The forwarding option would make capturing traces something end users don't even need to know about. The Auth server would expose a new RPC endpoint which tsh, tctl, tbot would export traces to right before the command exited. The new endpoint would behave much the same as the OpenTelemetry Collector does in that it would simply forward the received spans to the configured exporter_url.

service AuthService {
 // The rest of the AuthService is omitted for clarity
 
 // ExportSpans receives spans and forwards them to the configured exporter, if one is provided, otherwise it is a no-op.
 rpc ExportSpan(ExportSpanRequest) returns (ExportSpanResponse) {}
}

message ExportSpanRequest {
 // An array of OpenTelemetry [ResourceSpans](https://github.com/open-telemetry/opentelemetry-proto/blob/3c2915c01a9fb37abfc0415ec71247c4978386b0/opentelemetry/proto/trace/v1/trace.proto#L47).
 repeated opentelemetry.proto.trace.v1.ResourceSpans resource_spans = 1;
}

message ExportSpanResponse {}

By default, no spans will be captured and exported from the various tools mentioned above.

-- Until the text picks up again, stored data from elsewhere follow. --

@[simp] theorem modMedia_pending (f : MediaSt → MediaSt) : (s.modMedia f).pending = s.pending := rfl
@[simp] theorem modMedia_now (f : MediaSt → MediaSt) : (s.modMedia f).now = s.now := rfl
@[simp] theorem modMedia_free (f : MediaSt → MediaSt) : (s.modMedia f).free = s.free := rfl
@[simp] theorem modMedia_out (f : MediaSt → MediaSt) : (s.modMedia f).out = s.out := rfl
@[simp] theorem modMedia_ctl (f : MediaSt → MediaSt) : (s.modMedia f).ctl = s.ctl := rfl
@[simp] theorem modMedia_mode (f : MediaSt → MediaSt) : (s.modMedia f).mode = s.mode := rfl
@[simp] theorem modMedia_fence (f : MediaSt → MediaSt) : (s.modMedia f).fence = s.fence := rfl
@[simp] theorem modMedia_log (f : MediaSt → MediaSt) : (s.modMedia f).log = s.log := rfl
@[simp] theorem modMedia_time (f : MediaSt → MediaSt) : (s.modMedia f).time = s.time := rfl
@[simp] theorem modMedia_pwr (f : MediaSt → MediaSt) : (s.modMedia f).pwr = s.pwr := rfl
@[simp] theorem modMedia_sens (f : MediaSt → MediaSt) : (s.modMedia f).sens = s.sens := rfl
@[simp] theorem modMedia_fw (f : MediaSt → MediaSt) : (s.modMedia f).fw = s.fw := rfl
@[simp] theorem modMedia_mctp (f : MediaSt → MediaSt) : (s.modMedia f).mctp = s.mctp := rfl
@[simp] theorem modMedia_net (f : MediaSt → MediaSt) : (s.modMedia f).net = s.net := rfl
@[simp] theorem modMedia_cmd (f : MediaSt → MediaSt) : (s.modMedia f).cmd = s.cmd := rfl
@[simp] theorem modMedia_inst (f : MediaSt → MediaSt) : (s.modMedia f).inst = s.inst := rfl
@[simp] theorem modMedia_buf (f : MediaSt → MediaSt) : (s.modMedia f).buf = s.buf := rfl
@[simp] theorem modMedia_map (f : MediaSt → MediaSt) : (s.modMedia f).map = s.map := rfl
@[simp] theorem modMedia_media (f : MediaSt → MediaSt) : (s.modMedia f).media = f s.media := rfl
@[simp] theorem modMedia_hold (f : MediaSt → MediaSt) : (s.modMedia f).hold = s.hold := rfl
@[simp] theorem modMedia_prog (f : MediaSt → MediaSt) : (s.modMedia f).prog = s.prog := rfl
@[simp] theorem modMedia_kw (f : MediaSt → MediaSt) : (s.modMedia f).kw = s.kw := rfl
@[simp] theorem modMedia_mat (f : MediaSt → MediaSt) : (s.modMedia f).mat = s.mat := rfl
@[simp] theorem modMedia_cmp (f : MediaSt → MediaSt) : (s.modMedia f).cmp = s.cmp := rfl
@[simp] theorem modMedia_dig (f : MediaSt → MediaSt) : (s.modMedia f).dig = s.dig := rfl
@[simp] theorem modMedia_sec (f : MediaSt → MediaSt) : (s.modMedia f).sec = s.sec := rfl
@[simp] theorem modMedia_test (f : MediaSt → MediaSt) : (s.modMedia f).test = s.test := rfl

@[simp] theorem modHold_pending (f : HoldSt → HoldSt) : (s.modHold f).pending = s.pending := rfl
@[simp] theorem modHold_now (f : HoldSt → HoldSt) : (s.modHold f).now = s.now := rfl
@[simp] theorem modHold_free (f : HoldSt → HoldSt) : (s.modHold f).free = s.free := rfl
@[simp] theorem modHold_out (f : HoldSt → HoldSt) : (s.modHold f).out = s.out := rfl
@[simp] theorem modHold_ctl (f : HoldSt → HoldSt) : (s.modHold f).ctl = s.ctl := rfl
@[simp] theorem modHold_mode (f : HoldSt → HoldSt) : (s.modHold f).mode = s.mode := rfl
@[simp] theorem modHold_fence (f : HoldSt → HoldSt) : (s.modHold f).fence = s.fence := rfl
@[simp] theorem modHold_log (f : HoldSt → HoldSt) : (s.modHold f).log = s.log := rfl
@[simp] theorem modHold_time (f : HoldSt → HoldSt) : (s.modHold f).time = s.time := rfl
@[simp] theorem modHold_pwr (f : HoldSt → HoldSt) : (s.modHold f).pwr = s.pwr := rfl
@[simp] theorem modHold_sens (f : HoldSt → HoldSt) : (s.modHold f).sens = s.sens := rfl
@[simp] theorem modHold_fw (f : HoldSt → HoldSt) : (s.modHold f).fw = s.fw := rfl
@[simp] theorem modHold_mctp (f : HoldSt → HoldSt) : (s.modHold f).mctp = s.mctp := rfl
@[simp] theorem modHold_net (f : HoldSt → HoldSt) : (s.modHold f).net = s.net := rfl
@[simp] theorem modHold_cmd (f : HoldSt → HoldSt) : (s.modHold f).cmd = s.cmd := rfl
@[simp] theorem modHold_inst (f : HoldSt → HoldSt) : (s.modHold f).inst = s.inst := rfl
@[simp] theorem modHold_buf (f : HoldSt → HoldSt) : (s.modHold f).buf = s.buf := rfl
@[simp] theorem modHold_map (f : HoldSt → HoldSt) : (s.modHold f).map = s.map := rfl
@[simp] theorem modHold_media (f : HoldSt → HoldSt) : (s.modHold f).media = s.media := rfl
@[simp] theorem modHold_hold (f : HoldSt → HoldSt) : (s.modHold f).hold = f s.hold := rfl
@[simp] theorem modHold_prog (f : HoldSt → HoldSt) : (s.modHold f).prog = s.prog := rfl
@[simp] theorem modHold_kw (f : HoldSt → HoldSt) : (s.modHold f).kw = s.kw := rfl
@[simp] theorem modHold_mat (f : HoldSt → HoldSt) : (s.modHold f).mat = s.mat := rfl
@[simp] theorem modHold_cmp (f : HoldSt → HoldSt) : (s.modHold f).cmp = s.cmp := rfl
@[simp] theorem modHold_dig (f : HoldSt → HoldSt) : (s.modHold f).dig = s.dig := rfl
@[simp] theorem modHold_sec (f : HoldSt → HoldSt) : (s.modHold f).sec = s.sec := rfl
@[simp] theorem modHold_test (f : HoldSt → HoldSt) : (s.modHold f).test = s.test := rfl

In order to initiate collecting spans the --trace flag must be explicitly provided. For example tsh --trace ssh root@ubuntu will capture and forward all spans to the auth server for further propagation on to the telemetry backend. When the --trace flag is provided the sampling rate will be set to 1, meaning record all spans. Teleport will respect the sampling rate of remote spans, meaning that even if the configured sampling rate of Teleport is 0, when it receives a request which has a remote span already set to be sampled, then all spans in response to said request will also be sampled and exported. This allows the full trace to be captured in response to --trace even if Teleport wouldn't have otherwise sampled the spans.

We could further limit the number of spans that got exported from the Auth server by requiring the user to have a certain role. Without having the role, the Auth server would log a warning and return instead of forwarding the spans on to the telemetry backend.

An optional --trace-exporter flag could also be provided to allow users to direct their traces to a particular exporter. If not provided, and --trace was set then traces would be forwarded to the Auth server. Allowing users to supply their own exporter could be helpful for debugging purposes when users want to use a file exporter.

Security

Turning Teleport into a span forwarder could be misused by malicious users to potentially inject fake spans, or try and overwhelm the telemetry backend. Limiting who has the ability to exports spans to a particular role would reduce the attack surface.

All forwarded spans will have the identity that exported that spans added as the attribute teleport.forwarded.for. This will allow an upstream collectors to potentially filter out spans.

As with logging, there is a potential to leak sensitive information in the span attributes and events.

UX

Enabling tracing will be entirely opt-in by the user. When tracing is enabled it should be entirely transparent to all users. There may be some performance issues if the configured sampling rate is too high. For example, sampling 100% of the traces will cause every span originated to be recorded and exported. In a large and heavily used cluster that could result in a significant amount of data being exported.

In order to export spans from tctl, tsh and tbot they will need to forward them to the Auth server prior to the command exiting. The number of spans generated client side should be small enough that flushing all the spans prior to exit should not be noticeable to the user.